Revision as of 23:41, 29 December 2022

Problem

Triangle $ABC$ is equilateral with side length $6$. Suppose that $O$ is the center of the inscribed circle of this triangle. What is the area of the circle passing through $A$, $O$, and $C$?

$\textbf{(A)} \: 9\pi \qquad\textbf{(B)} \: 12\pi \qquad\textbf{(C)} \: 18\pi \qquad\textbf{(D)} \: 24\pi \qquad\textbf{(E)} \: 27\pi$

Solution 1 (Cosine Rule)

Construct the circle that passes through $A$, $O$, and $C$, centered at $X$.

Also notice that $\overline{OA}$ and $\overline{OC}$ are the angle bisectors of angle $\angle BAC$ and $\angle BCA$ respectively.
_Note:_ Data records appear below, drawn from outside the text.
/-- The launch with the conditions that are seen to hold for a workgroup noted (R294). -/
def State.noteMet (s : State) (l : Launch) (linear : Nat) : Launch :=
  { l with met := (l.met ++ ((List.range l.block.deps.length).filter (fun i => s.depMet l linear i)).map (fun i => (linear, i))).dedup }

/-- Dispatches the next workgroup of a queue to a core, and advances the queue's pass (R291, R296). -/
def State.dispatchTo (s : State) (key c : Nat) : State :=
  match s.headOf key with
  | none => s
  | some l =>
    let linear := l.nextLinear
    let stride := 2 ^ 20 / s.tickets key
    let fails := s.earlyFails l linear
    let l' := (s.noteMet l linear).dispatched
    let q := s.queue key
    let s := { s with
      launches := s.launches.map (fun (x : Launch) => if x.handle = l.handle then l' else x)
      queues := Tab.put s.queues key { q with pass := q.pass + stride, since := none, holds := false } }
    let s := { s with queues := s.queues.filter (fun e => s.queueKeys.contains e.1) }
    if fails.any (fun d => s.waitsOut l' d) && !l.block.badPartition then
      let x : Saved :=
        { id := s.nextHandle, launch := l.handle, linear := linear, kind := 4, released := true, saveTick := s.tick, core := c
          group := { Group.empty with launch := l.handle, linear := linear, region := l.region, partition := l.block.partition }
          warps := [], copyq := [], chunks := [], mq := [], windows := [], place := 2, mcore := 0, mgran := 0, bytes := 256, area := 0
          wide := l.wide, bad := [] }
      { s with saved := s.saved ++ [x], nextHandle := s.nextHandle + 1 }
    else
      let p := s.placeGroup c l' linear
      if fails.isEmpty then p.1.startGroup c p.2 l' else p.1

/-- The matrix engine holds FP64 work for a saved workgroup. -/
def Saved.fp64 (x : Saved) : Bool := x.mq.any (fun e => !e.finished && (match e.kind with
  | .bfly | .bchain => fbWFmt e.fmt = 3 || fbXFmt e.fmt = 3
  | _ => false))

/-- What a saved workgroup asks: with FP64 stages to go on, a wide die (R47, R51; log entry 103). -/
def Saved.ask (x : Saved) (l : Launch) : Ask :=
  { l.ask with mask := diesOf x.group.region (x.wide || x.fp64), grans := pwNeed x.group.partition, scale := pwScale x.group.partition }

/-- Where a saved workgroup may re-enter (R282, R296, R328). -/
def State.savedPlace (s : State) (x : Saved) : Option (Launch × Nat) :=
  match s.launches.find? (fun l => l.handle = x.launch) with
  | none => none
  | some l =>
    if !x.released || s.domainHeld x.group.region || (x.kind = 4 && !(s.earlyFails l x.linear).isEmpty) then none
    else ((s.unmoor x).findPlace (x.ask l) true).map (fun c => (l, c))

/-- A saved workgroup re-enters: one that waited for its conditions starts afresh (R296), another is restored. -/
def State.reenter (s : State) (x : Saved) (l : Launch) (c : Nat) : State :=
  if x.kind = 4 then
    let s := { s with saved := s.saved.filter (fun y => y.id ≠ x.id) }
    let p := s.placeGroup c l x.linear
    p.1.startGroup c p.2 l
  else s.restoreGroup c x l

/-- DISPATCH_TURN of a class (R290–R293): workgroups that re-enter first, then the queue of least pass; only the queue
that holds the class, where one does. -/
def State.dispatchTurn (s : State) (cls : Nat) : State :=
  let s := s.refreshQueues
  let elig := s.queueKeys.filter (fun k => (s.queue k).eligible)
  if elig.any (fun k => decide (s.queueClass k < cls)) then s
  else
    let back := s.saved.findSome? (fun x =>
      if x.group.region.cls = cls then (s.savedPlace x).map (fun p => (x, p.1, p.2)) else none)
    match back with
    | some (x, l, c) => s.reenter x l c
    | none =>
      let mine := s.queueKeys.filter (fun k => s.queueClass k = cls)
      let cands := match mine.find? (fun k => (s.queue k).holds) with
        | some k => elig.filter (fun e => e = k)
        | none => elig.filter (fun e => s.queueClass e = cls)
      match s.leastPass cands with
      | none => s
      | some k => match s.queuePlace k with
        | none => s
        | some c => s.dispatchTo k c

def execDispatchTurn (cls : Nat) (s : State) : Host.Outcome State Fault Refusal :=
  .next (if s.security.started then s.dispatchTurn cls else s)

/-- CLASS_HOLD (R293). -/
def State.classHold (s : State) (key : Nat) : State :=
  let s := s.refreshQueues
  let q := s.queue key
  let mine := s.queueKeys.filter (fun k => s.queueClass k = s.queueClass key)
  match q.since with
  | none => s
  | some t =>
    if s.leastPass mine = some key && decide (t + 65536 ≤ s.tick) then
      { s with queues := Tab.put s.queues key { q with holds := true } }
    else s

def execClassHold (vi region : Nat) (s : State) : Host.Outcome State Fault Refusal := .next (s.classHold (vi * 65536 + region))

/-- DEPENDENCE_MET (R294–R296): a condition that holds is noted, and a workgroup that waits in its place starts once all
of its conditions hold. -/
def State.dependenceMet (s : State) (handle linear i : Nat) : State :=
  match s.launches.find? (fun l => l.handle = handle) with
  | none => s
  | some l =>
    if i < l.block.deps.length && linear < l.block.total && s.depMet l linear i then
      let l' : Launch := if l.met.contains (linear, i) then l else { l with met := l.met ++ [(linear, i)] }
      let s := { s with launches := s.launches.map (fun (x : Launch) => if x.handle = handle then l' else x) }
      if (s.earlyFails l' linear).isEmpty then
        let here := s.cores.flatMap (fun k => (k.2.groups.filter (fun g =>
          g.2.launch = handle && g.2.linear = linear && g.2.waiting)).map (fun g => (k.1, g.1)))
        here.foldl (fun s p => s.startGroup p.1 p.2 l') s
      else s
    else s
We then deduce $\angle AOC=120^\circ$.

Consider another point $M$ on Circle $X$ opposite to point $O$.

As $AOCM$ is an inscribed quadrilateral of Circle $X$, $\angle AMC=180^\circ-120^\circ=60^\circ$.

Afterward, deduce that $\angle AXC=2·\angle AMC=120^\circ$.

By the Cosine Rule, we have the equation: (where $r$ is the radius of circle $X$)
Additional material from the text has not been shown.